Es war die bayerische Polizei, die Habeck den »Schwachkopf«-Post vorlegte und ihn fragte, ob er Anzeige erstatten wolle; Habeck habe sich dann dafür entschieden. Das berichtete jemand aus dem »Umfeld von Habeck« dem ZDF, später bestätigte es die Staatsanwaltschaft in einer Pressemitteilung. Als der Minister im Interview mit dem ZDF auf den Fall angesprochen wurde, meinte er, er werde das nächste Mal genauer prüfen, ob eine Anzeige notwendig sei. Grundsätzlich aber verfolge er »eine Politik, wo Beleidigungen, Bedrohungen und Hass zur Anzeige gebracht werden«. Doch das, »was da passiert ist« – gemeint ist wohl die Durchsuchung bei Stefan N. –, sei eine gerichtliche Entscheidung, auf die er keinen Einfluss habe.
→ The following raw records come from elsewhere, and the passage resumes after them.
-- ==== Sys2Proof/Machine/Dispatch.lean ====
section
/-! DEFINITION. One arm per command of 30_encoding.md R103, each one call of its meaning. -/

namespace Sys2Proof.Machine

def exec (i : Instr) (s : State) : Host.Outcome State Fault Refusal :=
  match i with
  | .cfgGeometry cpl lpf hbs hbe vbs vbe => Sys2Proof.Machine.execCfgGeometry cpl lpf hbs hbe vbs vbe s
  | .cfgBank b n size => Sys2Proof.Machine.execCfgBank b n size s
  | .cfgPortunit u p => Sys2Proof.Machine.execCfgPortunit u p s
  | .regRange sp dm ovr tk lo hi mask tid => Sys2Proof.Machine.execRegRange sp dm ovr tk lo hi mask tid s
  | .regPort u dm tk bitmask tid => Sys2Proof.Machine.execRegPort u dm tk bitmask tid s
  | .start => Sys2Proof.Machine.execStart s
  | .read sp wid addr => Sys2Proof.Machine.execRead sp wid addr s
  | .write sp wid v addr => Sys2Proof.Machine.execWrite sp wid v addr s
  | .step cycles => Sys2Proof.Machine.execStep cycles s
  | .rcNow => Sys2Proof.Machine.execRcNow s
  | .rcScanline now t => Sys2Proof.Machine.execRcScanline now t s
  | .rcHpos now t => Sys2Proof.Machine.execRcHpos now t s
  | .rcHblank now t => Sys2Proof.Machine.execRcHblank now t s
  | .rcVblank now t => Sys2Proof.Machine.execRcVblank now t s
  | .rcCblank now t => Sys2Proof.Machine.execRcCblank now t s
  | .rcLinebit n now t => Sys2Proof.Machine.execRcLinebit n now t s
  | .schedAfter delay tag => Sys2Proof.Machine.execSchedAfter delay tag s
  | .schedPeriodic period tag => Sys2Proof.Machine.execSchedPeriodic period tag s
  | .cancel id => Sys2Proof.Machine.execCancel id s
  | .bankSelect b x => Sys2Proof.Machine.execBankSelect b x s
  | .bankActive b => Sys2Proof.Machine.execBankActive b s
  | .hret d => Sys2Proof.Machine.execHret d s

end Sys2Proof.Machine
end

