/-- R211, R212: under a legal geometry the scanline is below LPF and the position below CPL, together they are the time
within the frame, and a frame period F = CPL * LPF < 2^64 brings every raster signal back. -/
def Obligations.RasterFramePeriod : Prop :=
  ∀ (g : Geometry) (t n : Nat), g.Legal →
    scanlineAt g t < g.lpf.toNat ∧ hposAt g t < g.cpl.toNat ∧
    scanlineAt g t * g.cpl.toNat + hposAt g t = t % framePeriod g ∧ framePeriod g < 2 ^ 64 ∧
    scanlineAt g (t + framePeriod g) = scanlineAt g t ∧ hposAt g (t + framePeriod g) = hposAt g t ∧
    isHblank g (t + framePeriod g) = isHblank g t ∧ isVblank g (t + framePeriod g) = isVblank g t ∧
    isCblank g (t + framePeriod g) = isCblank g t ∧ lineBit g n (t + framePeriod g) = lineBit g n t

/-- R218, R213: under every legal geometry whose window has two different boundaries on the cyclic line or frame, each
blank turns on exactly at its start and off exactly at its end, the boundaries taken mod CPL or mod LPF as R218's
positions are mod F; so HBE = CPL and VBE = LPF turn off where the next line or frame begins. Where the two boundaries
coincide the blank never changes: a window with ws = we is empty (R213, R223, R224), and so is one that starts at the end
of the line or frame and ends at 0; one from 0 to the end is always on. -/
def Obligations.BlankTransitions : Prop :=
  ∀ (g : Geometry) (t : Nat), g.Legal →
    (g.vbs.toNat % g.lpf.toNat ≠ g.vbe.toNat % g.lpf.toNat →
      ((isVblank g t = false ∧ isVblank g (t + 1) = true) ↔
        (t + 1) % framePeriod g = g.vbs.toNat % g.lpf.toNat * g.cpl.toNat) ∧
      ((isVblank g t = true ∧ isVblank g (t + 1) = false) ↔
        (t + 1) % framePeriod g = g.vbe.toNat % g.lpf.toNat * g.cpl.toNat)) ∧
    (g.hbs.toNat % g.cpl.toNat ≠ g.hbe.toNat % g.cpl.toNat →
      ((isHblank g t = false ∧ isHblank g (t + 1) = true) ↔ (t + 1) % g.cpl.toNat = g.hbs.toNat % g.cpl.toNat) ∧
      ((isHblank g t = true ∧ isHblank g (t + 1) = false) ↔
        (t + 1) % g.cpl.toNat = g.hbe.toNat % g.cpl.toNat)) ∧
    ((g.vbs = g.vbe ∨ (g.vbs = g.lpf ∧ g.vbe = 0)) → isVblank g t = false) ∧
    ((g.vbs = 0 ∧ g.vbe = g.lpf) → isVblank g t = true) ∧
    ((g.hbs = g.hbe ∨ (g.hbs = g.cpl ∧ g.hbe = 0)) → isHblank g t = false) ∧
    ((g.hbs = 0 ∧ g.hbe = g.cpl) → isHblank g t = true)

/-- R217: the line bit is bit n of the scanline number, for any n, and 0 at and above the bit length of LPF - 1. -/
def Obligations.LineBit : Prop :=
  ∀ (g : Geometry) (n t : Nat),
    (lineBit g n t = true ↔ scanlineAt g t / 2 ^ n % 2 = 1) ∧
    (g.Legal → g.lpf.toNat - 1 < 2 ^ n → lineBit g n t = false)

/-- R43: the status outputs are defined exactly in phase Run with a geometry, are the raster functions at
`st.elapsed`, and are what the queries at NOW respond. -/
def Obligations.StatusOutputs : Prop :=
  ∀ s : State,
    (s.phase ≠ .run → statusOutputs s = none) ∧
    ∀ g, s.phase = .run → s.geo = some g → g.Legal → ∃ o, statusOutputs s = some o ∧
      o.scanline.toNat = scanlineAt g s.elapsed.toNat ∧ o.hpos.toNat = hposAt g s.elapsed.toNat ∧
      o.hblank = isHblank g s.elapsed.toNat ∧ o.vblank = isVblank g s.elapsed.toNat ∧
      o.cblank = (o.vblank && !o.hblank) ∧
      exec (.rcScanline true 0) s = .next { s with responses := s.responses ++ [o.scanline.setWidth 64] } ∧
      exec (.rcHpos true 0) s = .next { s with responses := s.responses ++ [o.hpos.setWidth 64] } ∧
      exec (.rcHblank true 0) s = .next { s with responses := s.responses ++ [boolWord o.hblank] } ∧
      exec (.rcVblank true 0) s = .next { s with responses := s.responses ++ [boolWord o.vblank] } ∧
      exec (.rcCblank true 0) s = .next { s with responses := s.responses ++ [boolWord o.cblank] }

/-! ## The scheduler -/

/-- R241, R243, R257: SCHED_AFTER and SCHED_PERIODIC arm one event at now plus the operand, with the next id and the
next sequence number, deferred exactly when a callback armed it, and respond the id. -/
def Obligations.ScheduleArms : Prop :=
  ∀ (s : State) (d : Word64) (tag : Word32), s.phase = .config ∨ s.phase = .run →
    s.elapsed.toNat + d.toNat < 2 ^ 64 → s.queue.length ≠ s.params.maxEvents → s.nextId ≠ 0 →
    s.nextSeq ≠ BitVec.allOnes 64 → (∀ e ∈ s.queue, e.id ≠ s.nextId) →
    exec (.schedAfter d tag) s = .next { s with
      queue := s.queue ++ [⟨s.nextId, s.elapsed + d, none, tag, s.nextSeq, s.ctx == .callback⟩]
      nextId := s.nextId + 1, nextSeq := s.nextSeq + 1
      responses := s.responses ++ [s.nextId.setWidth 64] } ∧
    (d ≠ 0 → exec (.schedPeriodic d tag) s = .next { s with
      queue := s.queue ++ [⟨s.nextId, s.elapsed + d, some d, tag, s.nextSeq, s.ctx == .callback⟩]
      nextId := s.nextId + 1, nextSeq := s.nextSeq + 1
      responses := s.responses ++ [s.nextId.setWidth 64] })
Teilweise ist das richtig: Auch ohne eine Anzeige Geschädigter kann die Staatsanwaltschaft eine Beleidigung von Politiker:innen aus »öffentlichem Inte­resse« verfolgen, was sie in diesem Falle auch getan hatte. Nur wenn der Beleidigte widerspricht, muss sie die Strafverfolgung beenden. Außerdem hat Habeck mit der Ermittlung wegen Volksverhetzung gegen N. nichts zu tun; Volksverhetzung stellt ein Offizialdelikt dar, das auch ohne Anzeige verfolgt wird. Auch darauf, ob die Staatsanwaltschaft sich zu einer Durchsuchung entscheidet, hat Habeck keinen Einfluss. Allerdings könnte er seine Anzeige wegen Beleidigung als »professioneller Schwachkopf« immer noch zurücknehmen.